YOUR TASK |
Please copy out the entries below exactly, beginning with the line that contains "d.force := by unfold advance; split <;> rfl" and ending with the line that contains "d.out := by unfold advance; split <;> rfl", and include nothing outside that span.

----

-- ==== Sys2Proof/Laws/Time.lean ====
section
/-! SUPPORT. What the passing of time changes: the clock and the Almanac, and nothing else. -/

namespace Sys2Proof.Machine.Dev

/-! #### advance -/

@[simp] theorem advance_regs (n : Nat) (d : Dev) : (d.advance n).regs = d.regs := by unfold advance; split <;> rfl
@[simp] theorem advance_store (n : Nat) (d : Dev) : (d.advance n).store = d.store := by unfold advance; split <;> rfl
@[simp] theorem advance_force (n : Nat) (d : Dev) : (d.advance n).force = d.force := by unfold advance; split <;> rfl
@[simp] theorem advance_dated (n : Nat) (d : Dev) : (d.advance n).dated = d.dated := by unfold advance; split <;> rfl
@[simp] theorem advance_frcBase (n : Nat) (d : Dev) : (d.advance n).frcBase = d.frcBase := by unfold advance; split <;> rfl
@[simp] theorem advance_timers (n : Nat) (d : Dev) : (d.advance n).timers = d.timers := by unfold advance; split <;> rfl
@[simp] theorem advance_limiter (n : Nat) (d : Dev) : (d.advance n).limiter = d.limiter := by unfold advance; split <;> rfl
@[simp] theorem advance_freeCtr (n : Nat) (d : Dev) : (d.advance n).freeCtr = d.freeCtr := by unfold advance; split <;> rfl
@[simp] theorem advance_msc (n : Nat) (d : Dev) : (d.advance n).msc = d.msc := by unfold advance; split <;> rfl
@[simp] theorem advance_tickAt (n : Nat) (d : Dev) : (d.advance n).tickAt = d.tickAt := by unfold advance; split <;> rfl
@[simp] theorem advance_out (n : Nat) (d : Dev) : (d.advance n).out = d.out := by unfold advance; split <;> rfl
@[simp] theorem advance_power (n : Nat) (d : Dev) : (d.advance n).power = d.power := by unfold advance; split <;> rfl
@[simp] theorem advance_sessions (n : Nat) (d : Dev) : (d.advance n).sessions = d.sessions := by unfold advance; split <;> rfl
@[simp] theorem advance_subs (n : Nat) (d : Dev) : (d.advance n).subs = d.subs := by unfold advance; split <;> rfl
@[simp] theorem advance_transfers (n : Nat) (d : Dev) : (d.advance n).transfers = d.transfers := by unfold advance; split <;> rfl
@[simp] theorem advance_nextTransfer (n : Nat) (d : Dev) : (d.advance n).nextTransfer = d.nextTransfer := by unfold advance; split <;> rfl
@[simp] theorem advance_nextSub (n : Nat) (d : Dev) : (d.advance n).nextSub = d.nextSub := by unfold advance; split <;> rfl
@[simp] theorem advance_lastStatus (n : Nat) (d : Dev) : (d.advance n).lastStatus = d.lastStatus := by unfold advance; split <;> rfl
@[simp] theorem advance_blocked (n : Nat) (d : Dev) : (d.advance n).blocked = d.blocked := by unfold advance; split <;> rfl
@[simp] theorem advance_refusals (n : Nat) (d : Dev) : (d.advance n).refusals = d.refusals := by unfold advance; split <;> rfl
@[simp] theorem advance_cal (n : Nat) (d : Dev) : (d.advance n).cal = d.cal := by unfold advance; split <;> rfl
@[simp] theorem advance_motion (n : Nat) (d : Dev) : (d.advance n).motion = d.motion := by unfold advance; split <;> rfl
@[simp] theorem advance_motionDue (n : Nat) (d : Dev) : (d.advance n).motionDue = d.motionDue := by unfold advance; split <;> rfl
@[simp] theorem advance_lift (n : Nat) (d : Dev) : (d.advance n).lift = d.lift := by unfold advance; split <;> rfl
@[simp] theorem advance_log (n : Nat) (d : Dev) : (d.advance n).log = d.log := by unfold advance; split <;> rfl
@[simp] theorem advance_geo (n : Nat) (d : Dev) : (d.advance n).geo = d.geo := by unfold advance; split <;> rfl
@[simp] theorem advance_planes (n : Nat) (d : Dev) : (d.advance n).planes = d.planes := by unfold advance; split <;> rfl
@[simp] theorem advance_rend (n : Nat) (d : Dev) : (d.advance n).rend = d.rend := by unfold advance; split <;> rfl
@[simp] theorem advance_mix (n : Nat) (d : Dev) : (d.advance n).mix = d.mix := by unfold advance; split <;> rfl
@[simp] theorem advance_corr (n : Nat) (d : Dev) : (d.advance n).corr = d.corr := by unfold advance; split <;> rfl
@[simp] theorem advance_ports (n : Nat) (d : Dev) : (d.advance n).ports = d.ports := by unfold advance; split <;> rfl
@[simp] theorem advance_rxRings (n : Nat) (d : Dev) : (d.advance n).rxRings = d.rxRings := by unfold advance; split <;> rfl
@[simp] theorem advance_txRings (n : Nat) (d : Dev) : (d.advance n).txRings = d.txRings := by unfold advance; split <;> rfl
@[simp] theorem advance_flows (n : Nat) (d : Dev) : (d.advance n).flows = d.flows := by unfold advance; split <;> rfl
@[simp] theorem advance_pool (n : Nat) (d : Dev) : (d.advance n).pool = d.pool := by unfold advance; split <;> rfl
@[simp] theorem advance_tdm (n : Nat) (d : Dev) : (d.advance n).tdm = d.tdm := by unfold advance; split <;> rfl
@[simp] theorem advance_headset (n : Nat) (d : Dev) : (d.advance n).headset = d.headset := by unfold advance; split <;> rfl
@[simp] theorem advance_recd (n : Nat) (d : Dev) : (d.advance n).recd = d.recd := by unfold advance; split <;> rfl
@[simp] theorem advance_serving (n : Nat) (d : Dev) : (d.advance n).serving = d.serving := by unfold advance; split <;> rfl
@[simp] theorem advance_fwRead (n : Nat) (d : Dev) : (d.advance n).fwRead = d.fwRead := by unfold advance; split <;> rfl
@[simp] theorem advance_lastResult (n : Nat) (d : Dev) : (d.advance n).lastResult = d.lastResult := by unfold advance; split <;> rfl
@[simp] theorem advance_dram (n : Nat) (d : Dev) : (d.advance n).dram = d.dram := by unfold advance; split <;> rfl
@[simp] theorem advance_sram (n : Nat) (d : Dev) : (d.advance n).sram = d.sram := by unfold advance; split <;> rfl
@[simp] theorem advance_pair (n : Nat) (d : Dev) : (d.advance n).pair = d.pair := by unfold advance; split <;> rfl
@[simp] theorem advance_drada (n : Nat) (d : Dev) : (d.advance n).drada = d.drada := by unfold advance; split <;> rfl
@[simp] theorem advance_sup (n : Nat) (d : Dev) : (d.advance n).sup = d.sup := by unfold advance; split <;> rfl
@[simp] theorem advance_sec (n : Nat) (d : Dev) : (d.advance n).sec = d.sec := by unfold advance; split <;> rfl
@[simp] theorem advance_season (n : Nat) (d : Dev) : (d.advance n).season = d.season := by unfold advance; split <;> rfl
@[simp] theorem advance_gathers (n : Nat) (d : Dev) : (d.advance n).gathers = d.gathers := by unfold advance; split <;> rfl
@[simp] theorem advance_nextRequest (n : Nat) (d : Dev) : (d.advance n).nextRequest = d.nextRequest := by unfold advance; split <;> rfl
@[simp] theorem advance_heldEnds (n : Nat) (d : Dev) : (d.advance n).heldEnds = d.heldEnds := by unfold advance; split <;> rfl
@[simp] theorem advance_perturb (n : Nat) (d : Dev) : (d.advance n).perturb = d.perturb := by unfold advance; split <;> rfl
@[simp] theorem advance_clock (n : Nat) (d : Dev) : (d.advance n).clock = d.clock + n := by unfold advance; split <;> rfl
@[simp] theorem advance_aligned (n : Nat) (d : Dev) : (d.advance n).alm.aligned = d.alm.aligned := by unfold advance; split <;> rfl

----

SOLUTION |
@[simp] theorem advance_force (n : Nat) (d : Dev) : (d.advance n).force = d.force := by unfold advance; split <;> rfl
@[simp] theorem advance_dated (n : Nat) (d : Dev) : (d.advance n).dated = d.dated := by unfold advance; split <;> rfl
@[simp] theorem advance_frcBase (n : Nat) (d : Dev) : (d.advance n).frcBase = d.frcBase := by unfold advance; split <;> rfl
@[simp] theorem advance_timers (n : Nat) (d : Dev) : (d.advance n).timers = d.timers := by unfold advance; split <;> rfl
@[simp] theorem advance_limiter (n : Nat) (d : Dev) : (d.advance n).limiter = d.limiter := by unfold advance; split <;> rfl
@[simp] theorem advance_freeCtr (n : Nat) (d : Dev) : (d.advance n).freeCtr = d.freeCtr := by unfold advance; split <;> rfl
@[simp] theorem advance_msc (n : Nat) (d : Dev) : (d.advance n).msc = d.msc := by unfold advance; split <;> rfl
@[simp] theorem advance_tickAt (n : Nat) (d : Dev) : (d.advance n).tickAt = d.tickAt := by unfold advance; split <;> rfl
@[simp] theorem advance_out (n : Nat) (d : Dev) : (d.advance n).out = d.out := by unfold advance; split <;> rfl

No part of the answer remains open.